WHAT YOU WILL DO:
For the records below, output each line exactly as it appears, from the first through the line with "placement : Nat".

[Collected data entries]
━━━━━━

-- ==== Sys2Proof/Machine/StepBlock.lean ====
section
/-! DEFINITION. Micro-batches of a step: frames, placement choice, the stash plan, restores, and the stash registers (R54, R242 to R272). -/

namespace Sys2Proof.Machine

/-- An admitted micro-batch (R243, R256, R259). -/
structure Frame where
  mb : Nat
  placement : Nat
  /-- micro-batch number since the image was applied, by which its row sets are freed (R431) -/
  inMb : Nat := 0
  hbm : Nat := 0
  ddr : Nat := 0
  /-- physical page + 1 of each stored logical page: stash region pages first, then overflow pages -/
  pages : Sparse Nat := []
  dropped : List Nat := []
  released : Bool := false
  deriving DecidableEq, Repr, Inhabited

/-- The step's admission, the stash allocator and its registers. -/
structure Adm where
  /-- a step has started and not ended -/
  running : Bool := false
  /-- read at the start of the step (R246, R259, R286, R289) -/
  depth : Nat := 2
  force : Option Nat := none
  lossExp : Int := 0
  lrScale : F32 := 0x3F800000#32
  frames : List Frame := []
  restores : List (Nat × Nat) := []
  area : Option (Nat × Nat) := none
  /-- frames of its placement whose signals a layer has passed (R257) -/
  passed : Sparse Nat := []
  /-- a plan has failed: no further admission (R266) -/
  refused : Bool := false
  parkWait : Bool := false
  /-- the plan of the next micro-batch has been made and counted (R271) -/
  planned : Bool := false
  /-- the host has acted on a stash or trigger object in this step, whose stash, restores and results are then undefined (R270) -/
  disturbed : Bool := false
  /-- generations are bound (R268), and released by the retirement object (R298) -/
  bound : Bool := false
  /-- the TAKE on the backlog object: none while not issued, else whether it has been granted (R295) -/
  backlog : Option Bool := none
  retired : Bool := false
  /-- an update of the step has started (R304, R531) -/
  updStarted : Bool := false
  cfgDepth : BitVec 5 := 2
  exhausted : Bool := false
  droppedFlag : Bool := false
  spilled : Bool := false
  spillCnt : W32 := 0
  dropCnt : W32 := 0
  exhMb : BitVec 16 := 0
  exhPlacement : BitVec 4 := 0
  exhStep : W32 := 0
  exhNeed : BitVec 26 := 0
  exhFree : BitVec 26 := 0
  deriving DecidableEq, Repr, Inhabited

/-- select of R54. -/
def Image.select (im : Image) (counts : List Nat) : Nat :=
  (indexOf (fun (p : Placement) => (List.range im.branchCount).all fun b =>
    let w := p.windows.getD b (0, 0)
    decide (w.1 ≤ counts.getD b 0) && decide (counts.getD b 0 ≤ w.2)) im.placements).getD 0

/-- Placement of a micro-batch, and whether a forced value was invalid (R246). -/
def Adm.choose (im : Image) (a : Adm) (counts : List Nat) : Nat × Bool :=
  match a.force with
  | some p => if p < im.placements.length then (p, false) else (0, true)
  | none => (im.select counts, false)

/-- Sum of a list. -/
def sumN (l : List Nat) : Nat := l.foldl (· + ·) 0

/-- Layers dropped until what is left fits, and the pages left to store (R259). -/
def dropLayers (im : Image) (free : Nat) : List Nat → Nat → List Nat → List Nat × Nat
  | [], stored, acc => (acc, stored)
  | l :: r, stored, acc =>
    if stored ≤ free then (acc, stored) else dropLayers im free r (stored - im.layerPageCount l) (acc ++ [l])

/-- What the plan of R259 gives: the frame, or the pages needed and free and the layers dropped where it fails (R266). -/
inductive Plan where
  | wait
  | fail (need free : Nat) (dropped : List Nat)
  | ok (f : Frame)
  deriving DecidableEq, Repr, Inhabited

/-- Physical pages in use by live frames. -/
def Adm.usedPages (a : Adm) : List Nat := (a.frames.filter fun f => !f.released).flatMap fun f => f.pages.map fun p => p.2 - 1

/-- plan(m, p) of R259. -/
def Adm.plan (im : Image) (a : Adm) (p inMb : Nat) : Plan :=
  let m := a.frames.length
  let d := max 1 a.depth
  if d ≤ m && !(a.frames.getD (m - d) default).released then .wait else
  let ledger := a.frames.drop (m + 1 - d)
  let hbmFree := im.framePages - sumN (ledger.map (·.hbm))
  let ddrFree := im.overflowPages - sumN (ledger.map (·.ddr))
  let (dropped, stored) := dropLayers im (hbmFree + ddrFree) (im.eligibleOf p) (im.need p) []
  if hbmFree + ddrFree < stored then .fail stored (hbmFree + ddrFree) dropped else
  let hbm := min stored hbmFree
  let logical := ((im.stashLayers p).reverse.filter fun l => !dropped.contains l).flatMap fun l => (im.layerPages l).mergeSort (· ≤ ·)
  let used := a.usedPages
  let fresh := fun (lo n : Nat) (k : Nat) => (((List.range n).map (· + lo)).filter fun x => !used.contains x).take k
  let phys := fresh 0 im.framePages hbm ++ fresh im.stashPages im.overflowPages (stored - hbm)
  .ok { mb := m, placement := p, inMb := inMb, hbm := hbm, ddr := stored - hbm, dropped := dropped
        pages := (logical.zip phys).foldl (fun t x => t.put x.1 (x.2 + 1)) [] }

/-- The restore queue in ascending frame order, and within a frame in descending layer id (R264). -/
def Adm.queueRestores (a : Adm) (f : Frame) : Adm :=
  { a with restores := a.restores ++ (f.dropped.mergeSort fun x y => decide (y ≤ x)).map fun l => (f.mb, l) }

/-- A plan is made, once for each micro-batch: its flags and counts, also of a plan that drops layers and then fails (R259, R271). -/
def Adm.notePlan (a : Adm) (spills : Bool) (dropped : Nat) : Adm :=
  if a.planned then a else
  { a with planned := true, spilled := a.spilled || spills, spillCnt := if spills then satAdd a.spillCnt 1 else a.spillCnt
           droppedFlag := a.droppedFlag || decide (0 < dropped), dropCnt := satAdd a.dropCnt dropped }

/-- A planned frame is admitted (R259). -/
def Adm.admitMb (a : Adm) (f : Frame) : Adm :=
  { a.queueRestores f with frames := a.frames ++ [f], parkWait := false, planned := false, bound := true }

/-- The registers a failed plan writes (R266). -/
def Adm.exhaust (a : Adm) (p step need free : Nat) : Adm :=
  { a with refused := true, exhausted := true, exhMb := BitVec.ofNat 16 a.frames.length, exhPlacement := BitVec.ofNat 4 p
           exhStep := BitVec.ofNat 32 step, exhNeed := BitVec.ofNat 26 need, exhFree := BitVec.ofNat 26 free }

/-- What remains of the allocator after an abandonment (R266, R532), and its step state after a step's end. -/
def Adm.clear (a : Adm) : Adm :=
  { a with running := false, frames := [], restores := [], area := none, passed := [], refused := false, parkWait := false
           planned := false, disturbed := false, bound := false, retired := false, updStarted := false }

/-- Micro-batches that a slot handles, in order: those whose placement has a descriptor in it (R56, R243). -/
def Adm.slotFrames (im : Image) (a : Adm) (t s : Nat) : List Frame :=
  a.frames.filter fun f => im.descs.any fun d => d.placement == f.placement && d.tile == t && d.slot == s

/-- Micro-batches a descriptor works for, in order (R243, R262). -/
def Adm.work (im : Image) (a : Adm) (i : Nat) : List Nat :=
  match im.chainLayer? i with
  | some l => (a.frames.filter fun f => f.dropped.contains l).map (·.mb)
  | none => (a.frames.filter fun f => f.placement == (im.descAt i).placement).map (·.mb)

/-- How many of them it has completed. -/
def Adm.doneOf (im : Image) (a : Adm) (f : Fab) (i : Nat) : Nat :=
  let d := im.descAt i
  let s := f.slot d.tile d.slot
  if (im.chainLayer? i).isSome || !im.swapped d.tile d.slot then s.done
  else (((a.slotFrames im d.tile d.slot).take s.done).filter fun x => x.placement == d.placement).length

/-- Whether a descriptor has completed micro-batch m. -/
def Adm.completed (im : Image) (a : Adm) (f : Fab) (i m : Nat) : Bool := ((a.work im i).take (a.doneOf im f i)).contains m

/-- Micro-batch of a slot's next firing, once admitted (R108, R243, R262). -/
def Adm.nextMb (im : Image) (a : Adm) (f : Fab) (t s : Nat) : Option Nat :=
  let x := f.slot t s
  if (im.chainLayer? x.desc).isSome then (a.work im x.desc)[x.done]?
  else match (a.slotFrames im t s)[x.done]? with
    | some fr => if fr.placement = (im.descAt x.desc).placement then some fr.mb else none
    | none => none

/-- The descriptor a swapped slot waits for: that of the next micro-batch's placement (R56). -/
def Adm.swapTo (im : Image) (a : Adm) (f : Fab) (t s : Nat) : Option Nat :=
  let x := f.slot t s
  match (a.slotFrames im t s)[x.done]? with
  | some fr =>
    if fr.placement = (im.descAt x.desc).placement && x.st != .empty then none
    else indexOf (fun (d : Desc) => d.placement == fr.placement && d.tile == t && d.slot == s) im.descs
  | none => none

/-- Whether the stash stores of a layer have been written for a frame (R257, R264). -/
def Adm.stored (im : Image) (a : Adm) (f : Fab) (l m : Nat) : Bool := (im.layerStores l).all fun i => a.completed im f i m
/-- Whether its restore stores have. -/
def Adm.restored (im : Image) (a : Adm) (f : Fab) (l m : Nat) : Bool := (im.restores l).all fun i => a.completed im f i m

/-- The frame whose signals a layer may pass next (R257). -/
def Adm.passable (im : Image) (a : Adm) (f : Fab) (l : Nat) : Option Nat :=
  match im.layerPlacement? l with
  | none => none
  | some p =>
    match (a.frames.filter fun x => x.placement == p)[a.passed.at l]? with
    | some x =>
      let ok := if x.dropped.contains l then a.stored im f l x.mb && a.restored im f l x.mb else a.stored im f l x.mb
      if ok then some x.mb else none
    | none => none

/-- The SIGNAL a layer passes for a frame: the sum of its stash stores' signals (R257). -/
def Image.layerSignal (im : Image) (l : Nat) : Nat := sumN ((im.layerStores l).map fun i => (im.descAt i).sigPer)

/-- Whether every stash load of a layer has completed a frame (R258). -/
def Adm.loaded (im : Image) (a : Adm) (f : Fab) (l m : Nat) : Bool := (im.layerLoads l).all fun i => a.completed im f i m

/-- Whether a frame's pages are all freed (R258). -/
def Adm.releasable (im : Image) (a : Adm) (f : Fab) (x : Frame) : Bool :=
  !x.released && (im.stashLayers x.placement).all fun l => a.loaded im f l x.mb

/-- Whether the first queued restore may be served (R264). -/
def Adm.servable (im : Image) (a : Adm) (f : Fab) : Option (Nat × Nat) :=
  match a.area, a.restores with
  | none, (m, l) :: _ =>
    let b := ((im.layer? l).map (·.boundary)).getD 0
    if a.stored im f l m && a.stored im f b m then some (m, l) else none
  | _, _ => none

/-- The restore area is freed once every stash load of the restored layer has completed the frame (R264). -/
def Adm.freeArea (im : Image) (a : Adm) (f : Fab) : Adm :=
  match a.area with
  | some (m, l) => if a.loaded im f l m then { a with area := none } else a
  | none => a

/-- Physical page of a logical page of a frame (R256, R264): restored layers lie in the restore area, page by page. -/
def Adm.page (im : Image) (a : Adm) (m : Nat) (restoring : Option Nat) (page : Nat) : Nat :=
  let fr := (a.frames.find? fun f => f.mb == m).getD default
  let layer := match restoring with
    | some l => some l
    | none => (fr.dropped.find? fun l => (im.layerPages l).contains page)
  match layer with
  | some l => im.framePages + (indexOf (· == page) ((im.layerPages l).mergeSort (· ≤ ·))).getD 0
  | none => fr.pages.at page - 1

/-- MEM_STASH_STATUS (R271). -/
def Adm.status (a : Adm) : W32 :=
  at' 8 (a.frames.filter fun f => !f.released).length + flag 3 a.area.isSome + flag 2 a.exhausted + flag 1 a.droppedFlag + flag 0 a.spilled

/-- A write to a stash register (R271). -/
def Adm.writeReg (a : Adm) (off : Nat) (v : W32) : Adm :=
  match off with
  | 0x400 => if 1 ≤ fld v 4 0 && fld v 4 0 ≤ 16 then { a with cfgDepth := BitVec.ofNat 5 (fld v 4 0) } else a
  | 0x404 => { a with exhausted := w1c a.exhausted v 2, droppedFlag := w1c a.droppedFlag v 1, spilled := w1c a.spilled v 0 }
  | _ => a

/-- What a stash register reads as (R271). -/
def Adm.readReg (im : Option Image) (a : Adm) (off : Nat) : W32 :=
  match off with
  | 0x400 => a.cfgDepth.setWidth 32
  | 0x404 => a.status
  | 0x408 => match im with | some i => BitVec.ofNat 32 i.framePages | none => 0
  | 0x40C => match im with | some i => BitVec.ofNat 32 i.restorePages | none => 0
  | 0x410 => match im with | some i => BitVec.ofNat 32 i.overflowPages | none => 0
  | 0x414 => a.spillCnt
  | 0x418 => a.dropCnt
  | 0x41C => at' 16 a.exhPlacement.toNat + at' 0 a.exhMb.toNat
  | 0x420 => a.exhStep
  | 0x424 => a.exhNeed.setWidth 32
  | 0x428 => a.exhFree.setWidth 32
  | _ => 0

end Sys2Proof.Machine
end

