/-- The export header (R300). -/
def exportHeader (im : Image) (contents step epoch member count : Nat) : List Byte :=
  bytesOf 4 0x44485346 ++ bytesOf 2 1 ++ bytesOf 2 contents ++ bytesOf 4 step ++ bytesOf 4 epoch ++ bytesOf 2 member ++ bytesOf 2 0
    ++ bytesOf 4 count ++ im.modelId.take 16 ++ List.replicate (16 - im.modelId.length) 0 ++ bytesOf 8 im.buildId ++ List.replicate 80 0

/-- One block record (R301). -/
def Image.exportBlock (im : Image) (m : Mem) (u : Upd) (contents g : Nat) : List Byte :=
  let b := im.block g
  let gr := im.groupOf b
  let has := fun i => contents / 2 ^ i % 2 == 1
  let n := 4 * b.t.rows * b.t.cols
  let words := fun (l : List F32) => l.flatMap fun x => bytesOf 4 x.toNat
  let gen := (u.gen.at g).cur
  let q := u.queue.at g
  let data := (if has 0 then words (b.readF32 im m b.t.master 0) else [])
    ++ (if has 1 then (List.range (ruleArrays gr.rule)).flatMap fun k => words (b.readF32 im m b.t.state (b.t.stateOff + k * n)) else [])
    ++ (if has 2 then b.readPanel im m gen else [])
    ++ (if has 3 && q.isSome then words (im.queueRead m g) else [])
  let head := bytesOf 4 b.ti ++ bytesOf 4 b.i ++ bytesOf 4 b.j ++ bytesOf 1 (b.rv - 1) ++ bytesOf 1 (b.cv - 1) ++ bytesOf 1 gr.rule
    ++ bytesOf 1 b.t.copyFmt ++ bytesOf 4 gen ++ bytesOf 4 (match q with | some e => e.first | none => 0xFFFFFFFF)
    ++ bytesOf 4 (match q with | some e => e.last | none => 0) ++ bytesOf 4 data.length
  let rec' := head ++ data
  rec' ++ List.replicate (roundUp rec'.length 64 - rec'.length) 0

/-- A block record as read back (R301): block, generation, queue steps, data. -/
structure BlockRec where
  block : Nat
  gen : Nat
  qFirst : Nat
  qLast : Nat
  data : List Byte
  bytes : Nat
  deriving DecidableEq, Repr, Inhabited

/-- Read one record under the active image; none where its tensor, dimensions, rule or format differ (R301, R302). -/
def Image.parseBlock (im : Image) (contents : Nat) (bs : List Byte) : Option BlockRec :=
  let f := fieldAt bs
  let ti := f 0 4
  let t := im.tensor ti
  let i := f 4 4
  let j := f 8 4
  let n := f 28 4
  if ti < im.upd.tensors.length && i < t.pr && j < t.pc && f 12 1 + 1 == t.validRows i && f 13 1 + 1 == t.validCols j
      && f 14 1 == (im.upd.groups.getD t.group default).rule && f 15 1 == t.copyFmt && 32 + n ≤ bs.length then
    let e := t.validRows i * t.validCols j * 4
    let has := fun k => contents / 2 ^ k % 2 == 1
    let want := (if has 0 then e else 0) + (if has 1 then ruleArrays (f 14 1) * e else 0) + (if has 2 then t.panel else 0)
      + (if has 3 && f 20 4 ≠ 0xFFFFFFFF then e else 0)
    if n = want then
      some { block := im.firstBlock ti + i * t.pc + j, gen := f 16 4, qFirst := f 20 4, qLast := f 24 4, data := (bs.drop 32).take n
             bytes := roundUp (32 + n) 64 }
    else none
  else none

/-- Read a file's records; `fuel` bounds their number. -/
def Image.parseBlocks (im : Image) (contents : Nat) : Nat → List Byte → Option (List BlockRec)
  | 0, _ => some []
  | n + 1, bs =>
    match im.parseBlock contents bs with
    | some r => (im.parseBlocks contents n (bs.drop r.bytes)).map fun l => r :: l
    | none => none

/-- Write one record (R302). A record that carries the queue and has no entry leaves the block's entry empty, so that a snapshot restores what it
captured (R303). -/
def Image.importBlock (im : Image) (contents : Nat) (mu : Mem × Upd) (r : BlockRec) : Mem × Upd :=
  let (m, u) := mu
  let b := im.block r.block
  let gr := im.groupOf b
  let has := fun k => contents / 2 ^ k % 2 == 1
  let k := b.rv * b.cv
  let n := 4 * b.t.rows * b.t.cols
  let words := fun (off : Nat) => (List.range k).map fun i => (BitVec.ofNat 32 (fieldAt r.data (off + 4 * i) 4) : F32)
  let o1 := if has 0 then 4 * k else 0
  let o2 := o1 + (if has 1 then ruleArrays gr.rule * 4 * k else 0)
  let o3 := o2 + (if has 2 then b.t.panel else 0)
  let m := if has 0 then b.writeF32 im m b.t.master 0 (words 0) else m
  let m := if has 1 then (List.range (ruleArrays gr.rule)).foldl (fun m a => b.writeF32 im m b.t.state (b.t.stateOff + a * n) (words (o1 + a * 4 * k))) m else m
  let m := if has 2 then im.regWrite m b.t.copy (b.copyOff r.gen) ((r.data.drop o2).take b.t.panel) else m
  let u := if has 2 then { u with gen := u.gen.put r.block { cur := r.gen, next := none } } else u
  if has 3 && r.qFirst ≠ 0xFFFFFFFF && im.isSlow r.block then
    (im.queueWrite m r.block (words o3), { u with queue := u.queue.put r.block (some { first := r.qFirst, last := r.qLast }) })
  else (m, if has 3 then { u with queue := u.queue.put r.block none } else u)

━━━━━━

WRITTEN REPLY:
-- ==== Sys2Proof/Machine/StepBlock.lean ====
section
/-! DEFINITION. Micro-batches of a step: frames, placement choice, the stash plan, restores, and the stash registers (R54, R242 to R272). -/

namespace Sys2Proof.Machine

/-- An admitted micro-batch (R243, R256, R259). -/
structure Frame where
  mb : Nat
  placement : Nat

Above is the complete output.